In terms of drug development, the translational utility of morpholine-derived scaffolds is reflected in the existence of morpholine-derived compounds such as viloxazine and reboxetine, which are morpholine-derived norepinephrine reuptake inhibitors and are currently in clinical use, as described in the cited literature. In contrast, most morpholine-derived compounds targeting MAO, cholinesterases, mTOR, BACE-1, MAGL, sigma-1 receptors, dopamine receptors, and cannabinoid receptors are still in the preclinical stage of development and are being evaluated for enzymatic potency, selectivity, and initial ADMET characterization.

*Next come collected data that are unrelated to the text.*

/-- A body takes its cells from a file and goes on from the imported model time; grain whose crop is not defined
comes in as headspace (R230). (DESIGN CHOICE, log entry 155.) -/
def State.importBody (s : State) (f : List Byte) (k : Nat) : State :=
  let d := snapField f k
  let known (c : Cell) : Cell :=
    if c.grain && !s.cropValid (c.cf % 32) then
      { Cell.voidCell with ta := c.ta, wa := c.wa, ps := c.ps, cf := c.cf / 32 * 32 }
    else c
  let cells := (snapRecords f k 20).zipIdx.foldl (fun (a : List (Nat × Cell)) p =>
    tset (fun _ => ({} : Cell)) a p.2 { known (cellOf p.1) with prop := ((s.body k).cell p.2).prop }) []
  let b : Body := { s.body k with
    cells := cells, tm := d.tm, firm := d.tm, ring := [], ready := [], run := none, late := [], readings := [],
    rollTo := none, rollSteps := [], acc := {}, holdDue := false, pauseDue := false, snapDue := false }
  let t := (s.setBody k { b with nextSolve := d.tm, resolveTe := none }).anchorCells k
  let r := t.readInputs k t.est.actFront
  let res := r.1.pubResults k (r.1.stepEnv k r.2)
  let u := r.1.setBody k { r.1.body k with lastPubs := res, firmPubs := res }
  let v := ((u.setBst k bRunning).bodyPublish k).solveWant k 0
  let w : State := { v with caddy := { v.caddy with swapPaused := v.caddy.swapPaused.filter (fun j => decide (j ≠ k)) } }
  (((w.setBody k { w.body k with ready := w.readyUpTo k }).heldAgain k true).bodyNext k).mev 0x6037 k 0

/-- Imports whose bodies have all paused are carried out and answered. (DESIGN CHOICE, log entry 56.) -/
def State.importSettle (s : State) : State :=
  s.each (s.net.xfers.filter (fun x => x.ready)) (fun t x =>
    match x.kind with
    | .snapIn k =>
      let l := importBodies x.data k
      if l.all (fun j => t.caddy.swapPaused.contains j) then
        let u : State := { t with net := { t.net with xfers := t.net.xfers.filter (fun y => decide (y ≠ x)) } }
        ((u.each l (fun v j => v.importBody x.data j)).kmpReply x.session x.op x.ctr 0 []).swapGo
      else t
    | _ => t)

/-- The last byte of an import has come: the file is judged, and its bodies pause.
(DESIGN CHOICE, log entry 56.) -/
def State.importEnd (s : State) (x : Xfer) (k : Nat) : State :=
  let f := x.data
  let l := importBodies f k
  let bad := l.filter (fun j => !s.importFits f j)
  if !snapOk 2 f then
    (s.xferDrop x).kmpReply x.session x.op x.ctr 0x02 []
  else if bad ≠ [] then
    ((s.xferDrop x).each bad (fun t j => t.mev 0x6037 j 2)).kmpReply x.session x.op x.ctr 0x06 [2]
  else
    let t := s.setXfer { x with ready := true }
    (t.each (l.filter (fun j => !t.caddy.swapPaused.contains j)) State.pauseBody).importSettle

/-! ### DATA into the module -/

/-- Data at the expected offset. (DESIGN CHOICE, log entry 52.) -/
def State.bulkTake (s : State) (x : Xfer) (l : List Byte) : State :=
  match x.kind with
  | .caddy slot swap =>
    let len := x.len.getD 0
    let d := l.take (len - x.next)
    let y : Xfer := { x with next := x.next + d.length, since := x.since + 1 }
    let t := (s.caddyProgram slot x.next d).setXfer y
    if y.next = len then t.caddyEnd y slot swap else if 8 ≤ y.since then t.ackSend y else t
  | .snapIn k =>
    let f := x.data ++ l
    let len := snapLen f
    let d := match len with | some n => f.take n | none => f
    let y : Xfer := { x with next := d.length, since := x.since + 1, data := d, len := len }
    let t := s.setXfer y
    if len = some d.length then t.importEnd y k else if 8 ≤ y.since then t.ackSend y else t
  | _ => s

/-- A DATA datagram: only data at the expected offset are stored, every one counts towards an ACK.
(DESIGN CHOICE, log entry 52.) -/
def State.bulkData (s : State) (n : Nat) (m : Kmp) : State :=
  match s.xferOf n false with
  | none => s
  | some x =>
    let l := m.body.drop 8
    if l = [] ∨ 1024 < l.length then s
    else if ofLe (m.body.take 8) = x.next then s.bulkTake x l
    else if 7 ≤ x.since then s.ackSend { x with since := 0 }
    else s.setXfer { x with since := x.since + 1 }

end Sys2Proof.Machine
end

However, these intriguing findings must be interpreted with a number of concerns that affect their practical applicability. Additional concerns of stability problems and drug–drug interactions were reported. Clearance profiles cannot be regarded as the most reliable. This suggests that further SAR tuning is aimed at reducing off-target metabolic liabilities. Even more important is the fact that morpholine-based entities continue to perform well in preclinical and in vitro tests. The majority are still in the early stages of development and have no obvious path to regulation or clinical trials. Efforts to improve metabolic stability, encourage BBB transport, and collect further in vivo safety data are necessary since these difficulties highlight the gap between potent biological activity and useful therapeutic efficacy.

Future morpholine scaffold placement is also influenced by advancements in neuroprotective drug design. Biomaterial-based strategies are one of such advancements that mimic the extracellular environment using synthetic or natural matrices. The ultimate aim is to deliver drugs to the central nervous system that not only keep their stability, but also enhance their absorption and integration into brain tissue.⁴² In the same way, glutathione (GSH) delivery systems are very attractive in models for Alzheimer's and Parkinson's diseases since they have the potential to reduce oxidative stress and mitochondrial dysfunction. A number of research works have suggested the idea of incorporation of such delivery innovations with small-molecule scaffolds.⁴³ These novel concepts in the field reveal that neuroprotective medications that developed from the synergistic use of chemical scaffolds such as morpholine and advanced delivery technologies to practical relevance in future. The systemic state of Intellectual Property Rights (IPR) continues to impede innovation. It affects the speed at which novel morpholine-based agents may be acquired and their practical use.⁴⁴ According to a recent bibliographic study on the subject, clearing the path through regulatory and intellectual property rights frameworks will enable these compounds to progress from being molecules in the research stage to being recognised as therapeutic candidates. All of these considerations together reinforce the idea that morpholine is a chemically versatile and pharmacologically potent scaffold, and it is able to modulate various CNS pathways. However, advancement of this into clinical practice will be contingent upon solving issues related to metabolism, demonstrating safety in long-term use, and incorporating delivery and regulatory aspects in the upcoming research work.

4. Conclusion

Morpholine has become one of the most valuable scaffolds in the CNS drug discovery because of its superior physicochemical properties and its ability to modulate a wide variety of targets. It targets kinases, dopamine receptors, cholinesterase, and MAO-B. Recent research gives very strong evidence of the potency and selectivity of the compounds across different systems. This reveals the potential of morpholine as a source of neurodegenerative diseases. This study emphasises all of the current synthetic methodologies, pharmacological data, and structure–activity relationships, underlining both the potential and the challenges with morpholine-based medicines. In order to determine whether morpholine derivatives might progress towards therapeutically meaningful neuroprotective medicines, future research should improve blood–brain barrier (BBB) delivery techniques, optimise the desinging of scaffold and provide in vivo validation.

Conflicts of interest

There are no conflicts to declare.

Data availability

No primary research results, software or code have been included and no new data were generated or analysed as part of this review.